#### Problem requirements:
Reproduce the material that follows, please, but only from its first line to the line containing "r.pattern = r'.pattern ∧ r.mask = r'.mask", inclusive.

•••••

-- ==== Sys2Proof/Certificates/Slice0/Obligations.lean ====
section
/-! DEFINITION. The statements for the provers. "The pending command is w" is BUSY = 1 and PEND = w (10_state.md R56). Where a
clause rests on a rule the spec marks as derived or as general knowledge, or on a log entry, its docstring says so. -/

open Sys2Proof Sys2Proof.Machine

/-! ## Step, decode, encode -/

/-- One step decodes and executes the head of the machine's list of operations, which it consumes; with an empty list the
machine stays as it is. The list and the idle step are the model's choice (log entry 4). -/
def Obligations.StepRunsDecodedOperation : Prop :=
  (∀ (s : State) (c : Code) (rest : List Code), s.moves = c :: rest → step s = exec (decode c) { s with moves := rest }) ∧
    ∀ s : State, s.moves = [] → step s = .next s

/-- Decoding the encoding of a well-formed instruction gives it back, every constructor, every operand. -/
def Obligations.EncodeThenDecodeIsIdentity : Prop := ∀ i : Instr, i.wf = true → decode (encode i) = i

/-- Address bits [1:0] are ignored (R72): an access at `addr` is the access at the aligned word at `addr & 0x3FFFC`, and it is
taken whatever the address. Beside it, derived: every form decodes to a well-formed instruction, whose encoding is the form
itself, a bus access at its aligned address; no command word is folded onto another, and none selects two rows of R101. -/
def Obligations.AccessesActOnTheAlignedWord : Prop :=
  (∀ (a : Addr) (d : Word),
    decode (.busRead a) = decode (.busRead (a &&& 0x3FFFC#18)) ∧
      decode (.busWrite a d) = decode (.busWrite (a &&& 0x3FFFC#18) d) ∧
      encode (decode (.busRead a)) = .busRead (a &&& 0x3FFFC#18) ∧
      encode (decode (.busWrite a d)) = .busWrite (a &&& 0x3FFFC#18) d ∧
      ∀ s : State, (∃ t, exec (decode (.busRead a)) s = .next t) ∧ ∃ t, exec (decode (.busWrite a d)) s = .next t) ∧
  (∀ c : Code, (decode c).wf = true) ∧
  (∀ w : Word, encode (decode (.command w)) = .command w) ∧
  ∀ (w : Word) (r r' : CommandRow), r ∈ commandRows → r' ∈ commandRows → r.selects w = true → r'.selects w = true →
    r.pattern = r'.pattern ∧ r.mask = r'.mask

/-- A word of each kind decodes to the operation the spec's tables give it: the eleven commands and two illegal words of
R101, R102, one address of each write rule of R300, a read, and the opcode-table numbering of log entry 3. -/
def Obligations.SampleWordsDecode : Prop :=
  [0x00#32, 0x01#32, 0x02#32, 0x03#32, 0x04#32, 0x10#32, 0x3111#32, 0x12#32, 0x20#32, 0x21#32, 0x22#32, 0x13#32,
      0x10000#32].map (fun w => decode (.command w)) =
    [.nop, .cntClear, .bufFlush, .evqFlush, .txFlush, .crcInit, .crcByte 0x31, .crcBuf, .frameEncode, .frameDecode, .lineParse,
      .illegal 0x13, .illegal 0x10000] ∧
  [0x00020#18, 0x00024#18, 0x00028#18, 0x0002C#18, 0x00040#18, 0x00044#18, 0x00048#18, 0x0004C#18, 0x00050#18, 0x00054#18,
      0x00080#18, 0x00084#18, 0x100F0#18, 0x20010#18, 0x00000#18, 0x02000#18].map (fun a => decode (.busWrite a 7)) =
    [.wrCtrl 7, .wrStatus 7, .wrIrqEn 7, .wrCmd 7, .wrMtu 7, .wrTxRunId 7, .wrTxSeq 7, .wrTxTotal 7, .wrTxPlen 7,
      .wrDecLen 7, .wrTxData 7, .wrEvqPop 7, .wrPay 0x3C 7, .wrDec 4 7, .wrOther 0 7, .wrOther 0x800 7] ∧
  decode (.busRead 0x00064#18) = .rdAny 0x19 ∧
  decodeTableWord 32 0x3111 = some (.crcByte 0x31) ∧ decodeTableWord 24 0x10000 = some (.wrPay 0 0) ∧
  decodeTableWord 32 0x80000020 = some (.wrCtrl 0x80000000)

/-- The write rule each address selects (R300), and every other address ignores the write. -/
def Obligations.BusWritesSelectTheirRule : Prop :=
  (∀ d : Word,
    decode (.busWrite 0x00020 d) = .wrCtrl d ∧ decode (.busWrite 0x00024 d) = .wrStatus d ∧
      decode (.busWrite 0x00028 d) = .wrIrqEn d ∧ decode (.busWrite 0x0002C d) = .wrCmd d ∧
      decode (.busWrite 0x00040 d) = .wrMtu d ∧ decode (.busWrite 0x00044 d) = .wrTxRunId d ∧
      decode (.busWrite 0x00048 d) = .wrTxSeq d ∧ decode (.busWrite 0x0004C d) = .wrTxTotal d ∧
      decode (.busWrite 0x00050 d) = .wrTxPlen d ∧ decode (.busWrite 0x00054 d) = .wrDecLen d ∧
      decode (.busWrite 0x00080 d) = .wrTxData d ∧ decode (.busWrite 0x00084 d) = .wrEvqPop d) ∧
    (∀ (k : BitVec 14) (l : BitVec 2) (d : Word),
      decode (.busWrite (0b01#2 ++ k ++ l) d) = .wrPay k d ∧ decode (.busWrite (0b10#2 ++ k ++ l) d) = .wrDec k d) ∧
    ∀ (k : BitVec 16) (l : BitVec 2) (d : Word) (s : State),
      (4 * k.toNat < 0x10000 ∨ 0x30000 ≤ 4 * k.toNat) →
      4 * k.toNat ∉ [0x020, 0x024, 0x028, 0x02C, 0x040, 0x044, 0x048, 0x04C, 0x050, 0x054, 0x080, 0x084] →
      decode (.busWrite (k ++ l) d) = .wrOther k d ∧ exec (.wrOther k d) s = .next s

/-! ## Commands: housekeeping, illegal words, CRC -/

/-- The five housekeeping commands (R304, R305, R307, R308, R310): each, when it is the pending command, completes with OK and
exactly its effect; the whole next state is given. -/
def Obligations.HousekeepingCommandsComplete : Prop :=
  ∀ s : State, s.blk.busy = true →
    (s.blk.pend = 0x00 → exec .nop s = .next (s.withBlk (completedWith s.blk 0x00010000))) ∧
    (s.blk.pend = 0x01 →
      exec .cntClear s = .next (s.withBlk (completedWith { s.blk with cnt := ⟨0, 0, 0, 0, 0, 0⟩ } 0x00010100))) ∧
    (s.blk.pend = 0x02 → exec .bufFlush s = .next (s.withBlk (completedWith { s.blk with sb := [] } 0x00010200))) ∧
    (s.blk.pend = 0x03 → exec .evqFlush s = .next (s.withBlk (completedWith { s.blk with evq := [] } 0x00010300))) ∧
    (s.blk.pend = 0x04 → exec .txFlush s = .next (s.withBlk (completedWith { s.blk with txf := [] } 0x00010400)))

/-- An illegal word (R320): a word that selects no row of R101 decodes to it, and its completion writes only the three outputs,
with CODE 0x06 and OPC `w[7:0]`; the rule's two examples. -/
def Obligations.IllegalWordCompletes : Prop :=
  (∀ (s : State) (w : Word), (∀ r ∈ commandRows, w &&& r.mask ≠ r.pattern) → s.blk.busy = true → s.blk.pend = w →
    decode (.command w) = .illegal w ∧
      exec (.illegal w) s = .next (s.withBlk (completedWith s.blk (0x00010006 ||| (w &&& 0xFF) <<< 8)))) ∧
    (0x00010006#32 ||| (0x00000013#32 &&& 0xFF) <<< 8) = 0x00011306 ∧
    (0x00010006#32 ||| (0x00010000#32 &&& 0xFF) <<< 8) = 0x00010006
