theorem parseElems_readsUpTo (value : ReadsUpTo n (parseValue n) ValueText EndsValue)
    (elems : ReadsUpTo n (parseElems n) ElemsText Anything) : ReadsUpTo (n + 1) (parseElems (n + 1)) ElemsText Anything := by
  intro t vs r text len _
  refine parseElems_succ_iff.mpr ?_
  cases text with
  | last s w v text hw =>
    simp only [List.length_append, List.length_cons] at len
    refine ⟨v, w ++ 0x5D :: r, 0x5D, r, ?_, skipWs_ws_append hw _, .inl ⟨rfl, rfl, rfl⟩⟩
    rw [List.append_assoc, List.append_assoc]
    exact value s v _ text (by omega) (endsValue_ws_append hw (by decide) r)
  | more s w₁ w₂ u v vs text hw₁ hw₂ rest =>
    simp only [List.length_append, List.length_cons] at len
    refine ⟨v, w₁ ++ 0x2C :: (w₂ ++ u ++ r), 0x2C, w₂ ++ u ++ r, ?_, skipWs_ws_append hw₁ _, .inr ⟨rfl, vs, ?_, rfl⟩⟩
    · rw [List.append_assoc, List.append_assoc]
      exact value s v _ text (by omega) (endsValue_ws_append hw₁ (by decide) _)
    · obtain ⟨b, x, rfl, dark, -⟩ := elemsText_head rest
      rw [List.append_assoc, skipWs_ws_append hw₂, List.cons_append, skipWs_cons dark]
      exact elems _ vs r rest (by omega) trivial

/-- A member's key, its colon and the whitespace around it. -/
theorem parseKey_append {w₁ w₂ : Bytes} (name : StrText s k) (hw₁ : Ws w₁) (hw₂ : Ws w₂) (text : ValueText t v) (r : Bytes) :
    parseKey (s ++ w₁ ++ 0x3A :: (w₂ ++ t) ++ r) = some (k, t ++ r) := by
  refine parseKey_eq_some_iff.mpr ⟨w₁ ++ 0x3A :: (w₂ ++ t ++ r), w₂ ++ t ++ r, ?_, skipWs_ws_append hw₁ _, ?_⟩
  · rw [List.append_assoc, List.append_assoc]
    exact parseString_append name _
  · rw [List.append_assoc, skipWs_ws_append hw₂, skipWs_valueText text]

theorem parseMembers_readsUpTo (value : ReadsUpTo n (parseValue n) ValueText EndsValue)
    (members : ReadsUpTo n (parseMembers n) MembersText Anything) :
    ReadsUpTo (n + 1) (parseMembers (n + 1)) MembersText Anything := by
  intro t ms r text len _
  refine parseMembers_succ_iff.mpr ?_
  cases text with
  | last s w k v member hw =>
    obtain ⟨q, w₁, w₂, t, _, _, name, hw₁, hw₂, text⟩ := member
    simp only [List.length_append, List.length_cons] at len
    refine ⟨k, t ++ (w ++ 0x7D :: r), v, w ++ 0x7D :: r, 0x7D, r, ?_, ?_, skipWs_ws_append hw _, .inl ⟨rfl, rfl, rfl⟩⟩
    · rw [← parseKey_append name hw₁ hw₂ text]
      simp
    · exact value t v _ text (by omega) (endsValue_ws_append hw (by decide) r)
  | more s w w' u k v ms member hw hw' rest =>
    obtain ⟨q, w₁, w₂, t, _, _, name, hw₁, hw₂, text⟩ := member
    simp only [List.length_append, List.length_cons] at len
    refine ⟨k, t ++ (w ++ 0x2C :: (w' ++ u ++ r)), v, w ++ 0x2C :: (w' ++ u ++ r), 0x2C, w' ++ u ++ r, ?_, ?_,
      skipWs_ws_append hw _, .inr ⟨rfl, ms, ?_, rfl⟩⟩
    · rw [← parseKey_append name hw₁ hw₂ text]
      simp
    · exact value t v _ text (by omega) (endsValue_ws_append hw (by decide) _)
    · obtain ⟨x, rfl⟩ := membersText_head rest
      rw [List.append_assoc, skipWs_ws_append hw', List.cons_append, skipWs_cons (by decide)]
      exact members _ ms r rest (by omega) trivial

/-- No text of a production is empty. -/
theorem parsers_readUpTo (n : Nat) :
    ReadsUpTo n (parseValue n) ValueText EndsValue ∧ ReadsUpTo n (parseElems n) ElemsText Anything ∧
      ReadsUpTo n (parseMembers n) MembersText Anything := by
  induction n with
  | zero =>
    refine ⟨fun t v r text len _ => ?_, fun t vs r text len _ => ?_, fun t ms r text len _ => ?_⟩
    · obtain ⟨b, u, rfl, -⟩ := valueText_head text
      cases len
    · obtain ⟨b, u, rfl, -⟩ := elemsText_head text
      cases len
    · obtain ⟨u, rfl⟩ := membersText_head text
      cases len
  | succ n ih =>
    obtain ⟨value, elems, members⟩ := ih
    exact ⟨parseValue_readsUpTo elems members, parseElems_readsUpTo value elems, parseMembers_readsUpTo value members⟩

end

/-- Settles O18: the parser reads an object between whitespace, and its fuel exceeds the body's length. -/
theorem parserAcceptsExactlyTheGrammar : Obligations.ParserAcceptsExactlyTheGrammar := by
  intro body ms
  rw [parseBody_eq_some_iff]
  constructor
  · rintro ⟨r, parsed, white⟩
    obtain ⟨w₁, hw₁, split⟩ := ws_split body
    obtain ⟨t, whole, text⟩ := (parsers_readOnly _).1 _ _ _ parsed
    exact ⟨w₁, t, r, by rw [List.append_assoc, ← whole, ← split], hw₁, text, (skipWs_eq_nil_iff r).mp white⟩
  · rintro ⟨w₁, t, w₂, rfl, hw₁, text, hw₂⟩
    refine ⟨w₂, ?_, (skipWs_eq_nil_iff w₂).mpr hw₂⟩
    rw [List.append_assoc, skipWs_ws_append hw₁, skipWs_valueText text]
    refine (parsers_readUpTo _).1 t _ w₂ text ?_ ?_
    · simp only [List.length_append]
      omega
    · rw [← List.append_nil w₂]
      exact EndsValue.ws_append hw₂ nofun

end Sys2Proof.Machine

end

/-! SUPPORT. Proofs of the statements about repeated keys (43_control_line.md R205) and about the first bytes of frames and lines
(42_frame_codec.md R184, 43_control_line.md R219, R220). -/

section

/- One theorem after the other: each concurrent elaboration reserves a thread's stack of memory. -/
set_option Elab.async false

namespace Sys2Proof.Machine

open Grammar

/-! ## Keys (R205) -/

theorem lookup_cons (k : List Half) (v : Json) (ms : Members) (name : List Half) :
    lookup ((k, v) :: ms) name = (lookup ms name).or (if k = name then some v else none) := by
  rw [lookup]
  cases lookup ms name <;> rfl
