-- ==== Sys2Proof/Word.lean ====
section
/-! DEFINITION. The word types of the machine (R2, R72): bytes, 64-bit words, 512-byte rows and
512-bit predicates, and the canonical sparse table that holds every file of like things. -/

namespace Sys2Proof

/-- A byte (R2). -/
abbrev Byte := BitVec 8

/-- A 64-bit scalar word (R72). -/
abbrev W64 := BitVec 64

/-- 512 bytes: a vector register, a scratchpad row, an accumulator row or a generator (R64, R72, R73,
R100). Byte `j` of the row is bits `8j + 7 : 8j` (R2). -/
abbrev Row := BitVec 4096

/-- 512 bits: a predicate register or a shape record (R72, R171). -/
abbrev Pred := BitVec 512

/-- A table from numbers to values, in ONE canonical form: the numbers strictly rising, and no entry
equal to the table's default value. Equal tables are then equal lists. -/
abbrev Sparse (α : Type) := List (Nat × α)

end Sys2Proof
end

•••••

#### Exercise solution:
-- ==== Sys2Proof/Certificates/Slice0/Obligations.lean ====
section
/-! DEFINITION. The statements for the provers. "The pending command is w" is BUSY = 1 and PEND = w (10_state.md R56). Where a
clause rests on a rule the spec marks as derived or as general knowledge, or on a log entry, its docstring says so. -/

open Sys2Proof Sys2Proof.Machine

/-! ## Step, decode, encode -/

/-- One step decodes and executes the head of the machine's list of operations, which it consumes; with an empty list the
machine stays as it is. The list and the idle step are the model's choice (log entry 4). -/
def Obligations.StepRunsDecodedOperation : Prop :=
  (∀ (s : State) (c : Code) (rest : List Code), s.moves = c :: rest → step s = exec (decode c) { s with moves := rest }) ∧
    ∀ s : State, s.moves = [] → step s = .next s

/-- Decoding the encoding of a well-formed instruction gives it back, every constructor, every operand. -/
def Obligations.EncodeThenDecodeIsIdentity : Prop := ∀ i : Instr, i.wf = true → decode (encode i) = i

/-- Address bits [1:0] are ignored (R72): an access at `addr` is the access at the aligned word at `addr & 0x3FFFC`, and it is
taken whatever the address. Beside it, derived: every form decodes to a well-formed instruction, whose encoding is the form
itself, a bus access at its aligned address; no command word is folded onto another, and none selects two rows of R101. -/
def Obligations.AccessesActOnTheAlignedWord : Prop :=
  (∀ (a : Addr) (d : Word),
    decode (.busRead a) = decode (.busRead (a &&& 0x3FFFC#18)) ∧
      decode (.busWrite a d) = decode (.busWrite (a &&& 0x3FFFC#18) d) ∧
      encode (decode (.busRead a)) = .busRead (a &&& 0x3FFFC#18) ∧
      encode (decode (.busWrite a d)) = .busWrite (a &&& 0x3FFFC#18) d ∧
      ∀ s : State, (∃ t, exec (decode (.busRead a)) s = .next t) ∧ ∃ t, exec (decode (.busWrite a d)) s = .next t) ∧
  (∀ c : Code, (decode c).wf = true) ∧
  (∀ w : Word, encode (decode (.command w)) = .command w) ∧
  ∀ (w : Word) (r r' : CommandRow), r ∈ commandRows → r' ∈ commandRows → r.selects w = true → r'.selects w = true →
    r.pattern = r'.pattern ∧ r.mask = r'.mask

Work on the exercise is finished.